2.3 Primary myoblasts isolation, culture, immunostaining and analysis
The EDL of six adult male mice (n = 3 per genotype) was harvested and digested in 0.2% (w/v) collagenase type I solution at 37oC for 60 min. The cells were pelleted by centrifuged at 300g for 5 minutes at 16oC. The cell pellet was resuspended in 0.05% Trypsin-EDTA (Gibco, Paisley, UK), and serial trituration was subsequently performed using pipettes with different bore sizes (from 10-ml serological pipette, 5-ml serological pipette, 1-ml pipette tip to 18 G needle attached to a 1-ml syringe). The satellite cell-trypsin mixture was then incubated at 37oC for 10 min, centrifuged at 300g for 10 min at 16oC. The cell pellet was resuspended in conditioned medium [DMEM containing sodium pyruvate, 20% fetal bovine serum (Gibco), 10% horse serum (Hyclone, Logan, UT, USA), 1% chick embryonic extract (Gemini Bio Products, West Sacramento, CA, USA), and 1% penicillin-streptomycin (Gibco)] and filtered through a 40 µm nylon cell strainer (Corning Incorporated, Corning, NY, USA). The cell suspension was preplated in uncoated T-75 tissue culture flask (Techno Plastic Products, Trasadingen, Switzerland) for 2 h. After preplating, the purified cells were cultured in the 10% Matrigel®-coated 24-well plastic tissue culture plates (Techno Plastic Products).
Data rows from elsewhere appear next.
-- ==== Sys2Proof/Syntax.lean ====
section
/-! DEFINITION. The commands of the block: one constructor of `Instr` for each row of the spec's table of
operations and events, with what comes from outside the part (a master's identity, a written value, an answer of
a drive, bytes read over a link, a Time) as operands. -/

namespace Sys2Proof

/-- Which half of a 64-bit register an access covers (R54, R55). -/
inductive Acc where
  | lo | hi | full
  deriving DecidableEq, Repr

/-- What a read over a link, or of a command, brings back: bytes, or a failure with the CAUSE of CHN_ERR (R248) and the number of the
line, from 0, that failed first (R249). For an access of zone 0 the bytes are the part's own and this operand is not looked at. -/
inductive ReadResult where
  | ok (data : List Byte)
  | fail (cause : BitVec 8) (line : Nat)
  deriving DecidableEq, Repr

/-- The response of a write on a link: acknowledged, or failed with a CAUSE (R229, R248) at the beat of that number, from 0 (R249). -/
inductive WriteResult where
  | ok
  | fail (cause : BitVec 8) (beat : Nat)
  deriving DecidableEq, Repr

/-- An upset of the Central Store: one bit, or two bits, of the 64-bit word at byte address `8 * word` (R279). -/
structure Upset where
  word : Nat
  double : Bool
  deriving DecidableEq, Repr

/-- Where an inbound request goes: a BAR of a host port (R49), or a zone-0 address (R48). -/
inductive MemTarget where
  | bar (index : Fin 3) (off : BitVec 64)
  | zone0 (addr : BitVec 64)
  deriving DecidableEq, Repr

/-- An inbound memory request (R54, R288, R363, R369): a read of `len` bytes with byte enables, of the Central Store none need be looked
at, a write of bytes with byte enables and the poison bit, or a request that no function of the port supports. -/
inductive MemRequest where
  | unsupported
  | read (target : MemTarget) (len : Nat) (be : List Bool)
  | write (target : MemTarget) (data : List Byte) (be : List Bool) (poisoned : Bool)
  deriving DecidableEq, Repr

/-- A host write to configuration space or to the MSI-X Table (R322, R365 to R368). -/
inductive ConfigWrite where
  | msixEnable (v : Bool)
  | functionMask (v : Bool)
  | busMaster (v : Bool)
  | d3hot (v : Bool)
  | completionTimeout (us : Nat)
  | completionTimeoutDisable (v : Bool)
  | maxPayload (bytes : Nat)
  | maxReadRequest (bytes : Nat)
  | aspmL1 (v : Bool)
  | tenBitTags (v : Bool)
  | tableAddress (vec : Fin 8192) (addr : BitVec 64)
  | tableData (vec : Fin 8192) (data : BitVec 32)
  | tableMask (vec : Fin 8192) (masked : Bool)
  deriving DecidableEq, Repr

/-- A received Fenuz frame: whether its FCS is good, and its client data (R346). -/
structure Frame where
  fcsOk : Bool
  bytes : List Byte
  deriving DecidableEq, Repr

/-- The end of a time exchange at the child (R351, R361): t4, and whether t2 or t3 lies across a TIME_STEP of the GM. -/
structure ExchangeEnd where
  time : Nat
  across : Bool
  deriving DecidableEq, Repr

/-- A loopback measurement of a Fenuz port (R400): the Time at which it begins, and the transmit and the receive delay that it finds. -/
structure Loopback where
  time : Nat
  tx : Nat
  rx : Nat
  deriving DecidableEq, Repr

/-- What a health test of the entropy source judges (R403): raw bits from the start of a window on, or how many arrived in 1 us. -/
inductive RawBits where
  | bits (l : List Bool)
  | slow (arrived : Nat)
  deriving DecidableEq, Repr

/-- How a TAMPER_IN pin stands (R423). -/
inductive PinLevel where
  | open_ | low | high
  deriving DecidableEq, Repr

/-- What a tamper source senses (R406, R411): of a TAMPER_IN pin its level; of the others that they detect, with what the record tells. -/
inductive TamperSense where
  | pin (l : PinLevel)
  | other (arg : BitVec 16)
  deriving DecidableEq, Repr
When the primary myoblasts culture reached 75% confluency, they were trypsinised and seeded on 8-well removable micro-chamber slip (Ibidi USA, Madison, WI, USA) at a density of 1,000 cells/well in conditioned medium. The primary myoblast cultures were subsequently fixed and subjected to double immunocytochemical staining. In brief, the cells were fixed with 4% (w/v) paraformaldehyde (pH 7.4) in PBS for 10 min, permeabilized with 0.5% (v/v) Triton X-100 for 8 min and blocked with 1X PBS containing 1% (v/v) goat serum (Gibco) overnight at 4oC. The cells were incubated with primary antibody for overnight at 4oC then with secondary antibody for 1 h at room temperature followed by mounting in ProLong® Gold Antifade Reagent (Invitrogen, Carlsbad, CA, USA) containing DAPI. Self-renewing, proliferating, and differentiating myoblast progeny were distinguished as Pax7+MyoD-, Pax7+MyoD+ and Pax7-MyoD+, respectively . Myoblast proliferation and differentiation were confirmed using the cell proliferation marker Ki67  combined with the myogenic marker MyoD. Proliferating and differentiating myoblast progeny were distinguished as Ki67+MyoD+ (proliferating) and Ki67-MyoD+ (differentiating). Primary antibodies used were mouse monoclonal anti-Pax7 (1:5; clone Pax7; Developmental Studies Hybridoma Bank, Iowa City, IA, USA), mouse monoclonal anti-MyoD (1:200; clone 5.8A; Thermo Fisher Scientific, Inc., MA, USA), and rabbit polyclonal anti-MyoD (1:200; Santa Cruz Biotechnology, Santa Cruz, CA, USA).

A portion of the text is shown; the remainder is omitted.